Miami officials have a few models for reopening schools. It’s up to parents to decide.

frank lampard

Miami-Dade County Public Schools’ plans keep shifting as coronavirus cases continue to spike exponentially. The school district was due to announce its plan to reopen schools for the 2020-21 school year on Wednesday but postponed to squeeze in one more meeting with its work group of medical professionals and community […]

Miami-Dade County Public Schools’ plans keep shifting as coronavirus cases continue to spike exponentially.

The school district was due to announce its plan to reopen schools for the 2020-21 school year on Wednesday but postponed to squeeze in one more meeting with its work group of medical professionals and community members. The full plan will be presented at a special School Board meeting Wednesday, July 1.

“After the last Zoom call, as a parent, grandparent, I was extremely nervous and upset,” said Eileen Segal of the Family & Community Involvement Advisory Committee on Wednesday. “After listening today I feel a lot calmer.”

On Friday, the 23-member work group met virtually again to go over a revised draft plan. Seven models of how instruction would take place were whittled to four: A daily attendance at the schoolhouse model with reduced class sizes and social distancing; two hybrid models of in-person and online learning, either doing one every other day or two days at a time; and an entirely online model called “My School Online,” which students would follow on a regular school schedule, unlike the flexibility afforded this past Spring semester.
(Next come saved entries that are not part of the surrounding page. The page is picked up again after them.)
-- ==== Sys2Proof/Machine/Helpers.lean ====
section
/-!
DEFINITION. Helper requests (chapter 11): how they are sent (R299, R300, R309), served in their order (R311 to R315),
completed (R209, R314), and what each operation does. Locks and channels are those of chapter 12.
-/
namespace Sys2Proof.Machine

/-! ## Requests -/

/-- How many operations a helper has; 0 for a code that names none (R316, R347, R368). -/
def helperOps (code : Nat) : Nat := [0, 4, 2, 2, 1, 2, 5, 4, 3, 5, 2, 4, 3, 1].getD code 0

/-- Whether the instance of a request is still on its thread (R208): a stopped thread still carries it. -/
def State.carries (s : State) (o : HelperOp) : Bool :=
  (s.th o.core o.thread).inst.any fun i => i.task == o.inst.task && i.idx == o.inst.idx && i.epoch == o.inst.epoch

/-- What the instance of a request holds; nothing when it is gone. -/
def State.recdOf (s : State) (o : HelperOp) : Recorded :=
  if s.carries o then ((s.th o.core o.thread).inst.map (·.recd)).getD {} else {}
/-- Change it. -/
def State.modRecd (s : State) (o : HelperOp) (f : Recorded → Recorded) : State :=
  if s.carries o then
    s.modTh o.core o.thread fun h => { h with inst := h.inst.map fun (i : Inst) => { i with recd := f i.recd } }
  else s

/-- The context that holds the sequence record of a request's packet, while the packet has one (R234). -/
def State.recordOf (s : State) (o : HelperOp) : Option Nat :=
  match o.pkt with
  | none => none
  | some p => (s.task.ctxs.find? fun (i, k) => k.pkt == some p && k.recCtx == i && k.record.st != .none).map (·.1)

/-- Bytes of a request's block. -/
def HelperOp.b (o : HelperOp) (off n : Nat) : List Byte := slice o.block off n
/-- A little-endian field of a request's block. -/
def HelperOp.u (o : HelperOp) (off n : Nat) : Nat := leNat (slice o.block off n)
/-- The result fields of a request in local memory, DETAIL among them (R310, R314, and each operation's block). The
HANDLE of a COMPLETE entry is written when the entry is armed (R216) and is none of them. -/
def HelperOp.results (o : HelperOp) : List (Nat × Nat) :=
  let items := 8 * (o.word.blen.toNat - 2)
  let fields : List (Nat × Nat) := match o.word.helper.toNat, o.word.op.toNat with
    | 1, 1 | 1, 2 => [(24, 14)]
    | 1, 3 | 1, 4 => [(16, 4)]
    | 2, 1 => [(20, 3), (24, 2), (28, 4)]
    | 2, 2 => [(28, 4)]
    | 3, 1 | 3, 2 => [(24, 14), (40, 4)]
    | 5, 2 => [(16, 16)]
    | 6, 5 => [(16, 12)]
    | 7, 4 | 9, 2 => [(16, items)]
    | 8, 1 => [(12, 4)]
    | 10, 1 => [(24, 8)]
    | 11, 3 => if o.u 9 1 = 1 then [] else [(32, 2)]
    | 13, 1 => [(20, 4)]
    | _, _ => []
  (((1, 1) :: fields).filter fun r => decide (r.1 + r.2 ≤ 8 * o.word.blen.toNat)).map fun r => (o.addr + r.1, r.2)
/-- The requester's slice. -/
def HelperOp.slice (o : HelperOp) : Nat := o.inst.slice

/-- What serving a request gives: the state, STATUS and DETAIL, the result fields by block offset; `check` for a request
that fails a check of R311, which writes STATUS and TAG only (R314). -/
structure Served where
  state : State
  status : Nat := 0
  detail : Nat := 0
  out : List (Nat × List Byte) := []
  check : Bool := false

/-- A request that fails a check of R311. -/
def refuse (s : State) (status : Nat) : Served := { state := s, status := status, check := true }

/-- A status with which a check of R311 fails, the operation's own ones among them (its order 7): of rings, pools, tasks,
time, locks and channels. The other statuses end an operation that has run. -/
def checkFails (st : Nat) : Bool :=
  [0x04, 0x05, 0x06, 0x07, 0x08, 0x11, 0x12, 0x13, 0x20, 0x21, 0x22, 0x36, 0x37, 0x3C, 0x3D, 0x42, 0x43, 0x44, 0x45, 0x46,
    0x48, 0x49, 0x4A, 0x4B].contains st

/-- The bytes that a completion writes (R310): STATUS and TAG alone where a check has failed (R314). -/
def Served.bytes (r : Served) (o : HelperOp) : List (Nat × List Byte) :=
  let tag := (2, bytesOf (o.tag.setWidth 16) 2)
  if r.check || checkFails r.status then [(0, [BitVec.ofNat 8 r.status]), tag]
  else (0, [BitVec.ofNat 8 r.status, BitVec.ofNat 8 r.detail]) :: tag :: r.out

/-- A request has been served: a counted one waits for its completion; a posted one is over, and counts when it did not
end with OK (R313). -/
def Served.close (r : Served) (o : HelperOp) : State :=
  let s := r.state
  if o.counted then
    { s with weft.ops := s.weft.ops.map fun (x : HelperOp) => if x.id = o.id then { x with done := some (r.bytes o) } else x }
  else
    let s1 := { s with weft.ops := s.weft.ops.filter fun x => x.id ≠ o.id }
    if r.status = 0 then s1 else s1.bump .postedErr o.inst.tg

/-- `req` (R299, R300, R309): the block is copied, and the request sent. A word that names no helper or operation, or
a length that none has, ends at once with its status (R311 checks 1 to 3). -/
def State.sendReq (s : State) (c t : Nat) (a b : BitVec 5) (tag : BitVec 12) (counted : Bool) : State :=
  let h := s.th c t
  let addr := s.rg c t a
  let w := HelperWord.ofTile (s.rg c t b)
  if addr.toNat % 8 ≠ 0 then s.fault c t .align addr
  else match (s.core c).blockAt t (s.sliceOf c t) h.priv addr.toNat (max 8 (w.blen.toNat * 8)), h.inst with
    | some p, some i =>
      let o : HelperOp :=
        { id := s.weft.nextOp, core := c, thread := t, inst := i, counted := counted, tag := tag, word := w, addr := p
          block := s.lmSee c p (w.blen.toNat * 8), pkt := if i.task then none else (s.ctx i.idx).pkt }
      let s1 := ({ s.drawn with weft.ops := s.weft.ops ++ [o], weft.nextOp := s.weft.nextOp + 1 }).modTh c t fun h =>
        if counted then { h.advance with depcnt := h.depcnt + 1, unsettled := h.unsettled ++ o.results } else h.advance
      if helperOps w.helper.toNat = 0 then (refuse s1 0x30).close o
      else if w.op = 0 ∨ w.op.toNat > helperOps w.helper.toNat then (refuse s1 0x31).close o
      else if w.blen = 0 ∨ w.blen.toNat > 68 then (refuse s1 0x32).close o
      else s1
    | _, _ => s.fault c t .access addr

/-- `req.c` (R298): held at issue while the counter stands at 255 or the device is full (R209, R210). -/
def execWReqC (c : Fin 68) (t : Fin 8) (a b : BitVec 5) (tag : BitVec 12) (s : State) : Out :=
  ok s (if s.counterFull c t ∨ s.opsFull then s
    else s.issue c t (.reqC a b tag) fun s => s.sendReq c t a b tag true)

/-- `req.p` (R298, R313). -/
def execWReqP (c : Fin 68) (t : Fin 8) (a b : BitVec 5) (tag : BitVec 12) (s : State) : Out :=
  ok s (if s.opsFull then s else s.issue c t (.reqP a b tag) fun s => s.sendReq c t a b tag false)

/-! ## Service -/

/-- A request may be served now (R312): nothing of its thread for the same helper was sent before it and waits, and no
express request waits at the helper unless it is express itself. -/
def State.mayServe (s : State) (o : HelperOp) : Bool :=
  !s.weft.ops.any fun x => x.done.isNone && !x.parked && x.word.helper == o.word.helper && x.id != o.id &&
    ((x.core == o.core && x.thread == o.thread && x.id < o.id) || (x.thread == 0 && o.thread != 0 && !x.held))

/-- The request that a service command names, when it is one of the operation and may be served. -/
def State.opAt (s : State) (k code op : Nat) : Option HelperOp :=
  s.weft.ops.find? fun o => o.id = k && o.done.isNone && !o.parked && o.word.helper.toNat = code &&
    o.word.op.toNat = op && s.mayServe o

/-- Serve a request (R311 checks 3 and 4, then the operation). -/
def State.serve (s : State) (k code op : Nat) (lens : Nat → Bool) (packet : Bool) (run : State → HelperOp → Served) : State :=
  match s.opAt k code op with
  | none => s
  | some o =>
    (if !lens o.word.blen.toNat then refuse s 0x32
      else if packet && o.inst.task then refuse s 0x31
      else run s o).close o

/-- HELPER_COMPLETION (R208, R209, R314): the result is written, then the counter falls; a completion of an instance
that is gone is discarded and counted. -/
def execHelperCompletion (k : Nat) (s : State) : Out :=
  ok s (match s.weft.ops.find? fun o => o.id = k with
    | none => s
    | some o =>
      match o.done with
      | none => s
      | some out =>
        let s1 := { s with weft.ops := s.weft.ops.erase o }
        if (s.th o.core o.thread).isInst o.inst then
          (out.foldl (fun (s : State) w => s.lmWrite o.core (o.addr + w.1) w.2) s1).modTh o.core o.thread Thread.countDown
        else s1.bump .lateCompletion o.inst.tg)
The plan right now is to start the 2020-21 year with in-person learning at the schoolhouse with smaller class sizes, social distancing and “ubiquitous” use of face masks required everywhere but optional in the classroom. For those who don’t want to send their children to school, they have July 6-10 to enroll their child in “My School Online.”

If at least 25% of a school’s population opts for online learning, then the school can accommodate students whose parents choose to send them to school. If fewer than 25% opt for online learning, parents will be surveyed July 13-20 on which hybrid model they prefer. Parents will have answers by July 27. The first day of class is scheduled for August 24.

If at least 25% of a school’s population opts for online learning, then the school can accommodate students in the schoolhouse. If fewer than 25% opt for online learning, parents will be surveyed on which hybrid model, part online and part distance learning, they prefer. Parents will have answers by July 27.
If at least 25% of a school’s population opts for online learning, then the school can accommodate students in the schoolhouse. If fewer than 25% opt for online learning, parents will be surveyed on which hybrid model, part online and part distance learning, they prefer. Parents will have answers by July 27.

Still, Superintendent Alberto Carvalho called for two subgroup meetings ahead of Wednesday’s meeting. The school district will conduct school-specific surveys for parents until July 10.

New Miami-Dade County Council PTA/PTSA President Sandra West pointed out that fewer than 50% of district parents responded to district surveys the first time. Carvalho said that level of response exceeded expectations and called it “a super sample.”

Dr. Judy Schaechter, pediatrics chair and chief of service for child health at UM Jackson Health System, spoke highly of the school district’s plan.

“You’ve come up with something I think we can all get behind and feel really good about,” she said.

Schaechter had one recommendation: Require the flu vaccine for all students returning to school.

“Flu looks like coronavirus,” she said. “It will flood the healthcare system, it will make everyone sick…the best prevention we have is the flu vaccine.”

Carvalho said that is a legal challenge as some parents opt out of vaccines. He said the school district is contemplating having mobile units come to schools so students can get immunizations.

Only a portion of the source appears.